Chronic stress causes a lot of problems, from wrecking your sleep to increasing your risk of heart disease. In a landmark study published in PNAS, stress was shown to shorten telomeres, the DNA protective caps that help keep cells thriving. People with the highest stress levels had shorter telomeres. It was as if these people were a decade older than people in the lowest stress category, say the study authors.
But the good news is that you can lengthen your telomeres by reducing your stress. In one study, women who practiced meditation had longer telomeres than those who didn’t. Meditation may help focus the mind, which is also associated with better cognitive functioning. “Increased stress makes us distracted, frustrated and unable to focus,” Jani says. “Regular meditation that focuses on breathing or spirituality for 15 minutes per day can have profound effects on improving the concentration ability of the mind.”
It’s called beauty sleep for a reason. When you’re snoozing, your body gets busy repairing cell damage. If you cut your sleep short, you can accelerate the visible and internal signs of ageing. As if bags and wrinkles under the eyes weren’t enough evidence of this, studies have confirmed that poor sleep ages skin faster. In addition, poor or inadequate sleep is linked to age-related diseases like heart problems, high blood pressure and diabetes, reports the Centers for Disease Control and Prevention.
Sleep deprivation can also undermine your brain as you age – and many older adults suffer from insomnia. To get the recommended seven to nine hours of sleep a night, create a calming bedtime routine, reduce lighting and screen time before bed, and don’t eat or drink caffeine close to bedtime. Also, talk to your doctor if you snore a lot, or think your insomnia may be due to medications or other health conditions.
An active brain
Numerous studies indicate that you may be able to lower the risk – or delay the onset – of age-related mental conditions like dementia and Alzheimer’s if you have ‘cognitive reserve’ – resilient brain networks that keep working even if other parts of the brain suffer damage. You can build up this reserve by staying actively engaged in learning new skills and continuing to socialise throughout your life.
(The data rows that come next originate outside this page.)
-- ==== Sys2Proof/Certificates/Slice0/Obligations.lean ====
section
/-! DEFINITION. The statements for the provers. Each docstring names the rules or sections of spec/ that the statement
formalises; OBLIGATIONS.json holds its words. `schedule`, `OperationNext` and `CycleNext` are the model's own form of the
operations that the host requests (60_exceptions.md R270, R271; log entry 2): the statements hold for every schedule, finite or
infinite, with the operation they name next. -/

open Sys2Proof Sys2Proof.Machine

/-- Words written out from the spec's encodings decode to the instructions they stand for. From: 30_encoding.md section 3; 95_test_vectors.md section 2. -/
def Obligations.SpecWordsDecode : Prop :=
  decodeWord 0x00E0#16 = .ok .cls ∧
  decodeWord 0x00EE#16 = .ok .ret ∧
  decodeWord 0x1234#16 = .ok (.jp 0x234#12) ∧
  decodeWord 0x2300#16 = .ok (.call 0x300#12) ∧
  decodeWord 0x3342#16 = .ok (.seVxKk 3 0x42#8) ∧
  decodeWord 0x4342#16 = .ok (.sneVxKk 3 0x42#8) ∧
  decodeWord 0x5120#16 = .ok (.seVxVy 1 2) ∧
  decodeWord 0x6A2F#16 = .ok (.ldVxKk 0xA 0x2F#8) ∧
  decodeWord 0x7101#16 = .ok (.addVxKk 1 0x01#8) ∧
  decodeWord 0x8120#16 = .ok (.ldVxVy 1 2) ∧
  decodeWord 0x8F14#16 = .ok (.addVxVy 0xF 1) ∧
  decodeWord 0x8126#16 = .ok (.shr 1 2) ∧
  decodeWord 0x81EE#16 = .ok (.shl 1 0xE) ∧
  decodeWord 0x9120#16 = .ok (.sneVxVy 1 2) ∧
  decodeWord 0xA2F0#16 = .ok (.ldI 0x2F0#12) ∧
  decodeWord 0xB300#16 = .ok (.jpV0 0x300#12) ∧
  decodeWord 0xC30F#16 = .ok (.rnd 3 0x0F#8) ∧
  decodeWord 0xD125#16 = .ok (.drw 1 2 5) ∧
  decodeWord 0xE19E#16 = .ok (.skp 1) ∧
  decodeWord 0xE1A1#16 = .ok (.sknp 1) ∧
  decodeWord 0xF507#16 = .ok (.ldVxDt 5) ∧
  decodeWord 0xF30A#16 = .ok (.ldVxK 3) ∧
  decodeWord 0xF515#16 = .ok (.ldDtVx 5) ∧
  decodeWord 0xF218#16 = .ok (.ldStVx 2) ∧
  decodeWord 0xF21E#16 = .ok (.addIVx 2) ∧
  decodeWord 0xF029#16 = .ok (.ldFVx 0) ∧
  decodeWord 0xF033#16 = .ok (.ldBVx 0) ∧
  decodeWord 0xF255#16 = .ok (.ldMemVx 2) ∧
  decodeWord 0xF265#16 = .ok (.ldVxMem 2)

/-- Decoding the encoded word of any instruction gives the instruction back. From: 30_encoding.md section 1; 30_encoding.md section 3. -/
def Obligations.DecodeEncodeRoundTrip : Prop :=
  ∀ i : Instr, decodeWord (encode i) = .ok i

/-- A word that decodes is the encoded word of what it decodes to. From: 30_encoding.md section 3; 30_encoding.md section 5. -/
def Obligations.EncodeDecodeRoundTrip : Prop :=
  ∀ (op : Word) (i : Instr), decodeWord op = .ok i → encode i = op

/-- The dispatching decoder agrees with the table of masks and matches, and no word matches two rows. From: 30_encoding.md section 3; 30_encoding.md section 5. -/
def Obligations.DecodeFollowsOpcodeTable : Prop :=
  (∀ (op : Word) (i : Instr), decodeWord op = .ok i → rowOf i ∈ opcodeTable ∧ op &&& (rowOf i).mask = (rowOf i).pattern) ∧
  (∀ (op : Word) (r : OpcodeRow), r ∈ opcodeTable → op &&& r.mask = r.pattern → ∃ i, decodeWord op = .ok i ∧ rowOf i = r)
“The best ways to keep your brain active and sharp is practising activity that focuses the mind,” Jani says. “In addition, constantly learning new things or expanding one’s knowledge in the profession that they may be in also helps tremendously.” For example, research shows learning complex skills like digital photography or quilting enhances memory and cognitive function in older adults.
Having a positive attitude
The old saying is true: you’re only as old as you feel. Research backs up the benefits of staying young at heart. Having a positive attitude about ageing, maintaining a purpose and staying socially engaged may help slow the physical and mental ageing process. One study revealed that people with a positive attitude lived 7.5 years longer than pessimists, regardless of health. Another found that negative thinking led to steeper physical and cognitive declines.
Yet another study showed that those glass-half-full types were less likely to develop dementia, even if they had a high risk for the disease. “Maintaining a positive attitude and remaining connected socially not only helps us prevent depression, but also helps us better cope with health conditions, and even live longer,” Epstein says.